4 sql_mode的值对尾随空格的比较行为没有影响。

可以看下 utf8 和 utf8mb4 的 PAD_ATTRIBUTE 属性的区别:
[sb1]> select PAD_ATTRIBUTE,count(*) from INFORMATION_SCHEMA.COLLATIONS group by PAD_ATTRIBUTE;
+---------------+----------+
| PAD_ATTRIBUTE | count(*) |
+---------------+----------+
| PAD SPACE | 222 |
| NO PAD | 50 |
+---------------+----------+
2 rows in set (0.00 sec)

[sb1]> select * from INFORMATION_SCHEMA.COLLATIONS where CHARACTER_SET_NAME='utf8mb4' and COLLATION_NAME like 'utf8mb4_0900_ai_ci%' ;
+--------------------+--------------------+-----+------------+-------------+---------+---------------+
| COLLATION_NAME | CHARACTER_SET_NAME | ID | IS_DEFAULT | IS_COMPILED | SORTLEN | PAD_ATTRIBUTE |
+--------------------+--------------------+-----+------------+-------------+---------+---------------+
| utf8mb4_0900_ai_ci | utf8mb4 | 255 | Yes | Yes | 0 | NO PAD |
+--------------------+--------------------+-----+------------+-------------+---------+---------------+
1 row in set (0.00 sec)

[sb1]> select * from INFORMATION_SCHEMA.COLLATIONS where CHARACTER_SET_NAME='utf8' and COLLATION_NAME like '%general_ci%' ;
+-----------------+--------------------+----+------------+-------------+---------+---------------+
| COLLATION_NAME | CHARACTER_SET_NAME | ID | IS_DEFAULT | IS_COMPILED | SORTLEN | PAD_ATTRIBUTE |
+-----------------+--------------------+----+------------+-------------+---------+---------------+
| utf8_general_ci | utf8 | 33 | Yes | Yes | 1 | PAD SPACE |
+-----------------+--------------------+----+------------+-------------+---------+---------------+
1 row in set (0.00 sec)


解决方法

1、utf8字符集下,改用二进制方式比较
[sb1]> select id,code,concat('-',code,'-') as c,length(code),hex(code) from t_utf8 where `code` = binary 'MM_WWWWW_AAA ';
+----+---------------+-----------------+--------------+----------------------------+
| id | code | c | length(code) | hex(code) |
+----+---------------+-----------------+--------------+----------------------------+
| 1 | MM_WWWWW_AAA | -MM_WWWWW_AAA - | 13 | 4D4D5F57575757575F41414120 |
+----+---------------+-----------------+--------------+----------------------------+
1 row in set (0.00 sec)
[sb1]> select id,code,concat('-',code,'-') as c,length(code),hex(code) from t_utf8 where `code` = binary 'MM_WWWWW_AAA';
+----+--------------+----------------+--------------+--------------------------+
| id | code | c | length(code) | hex(code) |
+----+--------------+----------------+--------------+--------------------------+
| 2 | MM_WWWWW_AAA | -MM_WWWWW_AAA- | 12 | 4D4D5F57575757575F414141 |
+----+--------------+----------------+--------------+--------------------------+
1 row in set (0.01 sec)


2、转为utf8mb4字符集
ALTER TABLE xxx CONVERT TO CHARACTER SET utf8mb4 ;



注意:

对于那些删除了尾随字符或比较忽略了尾随字符的情况,如果列具有需要唯一值的索引,则在列中插入仅在尾随字符数量上不同的值将导致重复键错误。
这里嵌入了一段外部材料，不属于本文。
/-- A line operation of slot 3. -/
theorem Encoding.line3 (i : Instr) (op : Nat) (w : LSlot) (h : lineOpcode i = some (.three, op, w))
    (h1 : (assoc (lineOps 3) op).map (fun c => c w) = some i) (h2 : waveOpcode i = none) (h3 : seqOpcode i = none)
    (h4 : matrixOpcode i = none) (h5 : packetType i = none) (h6 : mailCode i = none) : Encoding.Statement i :=
  line i _ op w h (fun n _ hk => by simp [SlotKind.holds] at hk; subst hk; exact h1) h2 h3 h4 h5 h6

/-- The NOP of every slot. -/
theorem Encoding.lineNop (w : LSlot) : Encoding.Statement (.lNop w) :=
  line _ _ _ w rfl (fun _ _ _ => by simp [lineOps, assoc]) rfl rfl rfl rfl rfl

/-- A packet. -/
theorem Encoding.packet (i : Instr) (ty : Nat) (w : PacketWord) (h : packetType i = some (ty, w))
    (h1 : (assoc packetOps ty).map (fun c => c w) = some i) (h2 : waveOpcode i = none) (h3 : seqOpcode i = none)
    (h4 : matrixOpcode i = none) (h5 : lineOpcode i = none) (h6 : mailCode i = none) : Encoding.Statement i :=
  ⟨vacuous h2, vacuous h3, vacuous h4, vacuous3 h5, only h h1, vacuous h6⟩

/-- A mailbox command. -/
theorem Encoding.mail (i : Instr) (c : Nat) (w : MailWord) (h : mailCode i = some (c, w))
    (h1 : (assoc mailOps c).map (fun f => f w) = some i) (h2 : waveOpcode i = none) (h3 : seqOpcode i = none)
    (h4 : matrixOpcode i = none) (h5 : lineOpcode i = none) (h6 : packetType i = none) : Encoding.Statement i :=
  ⟨vacuous h2, vacuous h3, vacuous h4, vacuous3 h5, vacuous h6, only h h1⟩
       例如,如果表包含'a',则尝试存储'a ' 会导致重复键错误。

           [sb1]> INSERT INTO t_utf8 (`code`,channel ) VALUES ('MM_WWWWW_AAA ','aaaa' );

           [sb1]> INSERT INTO t_utf8 (`code`,channel ) VALUES ('MM_WWWWW_AAA','aaaa' );

           [sb1]> alter table t_utf8 add unique key uniq_code(code);

           ERROR 1062 (23000): Duplicate entry 'MM_WWWWW_AAA ' for key 't_utf8.uniq_code'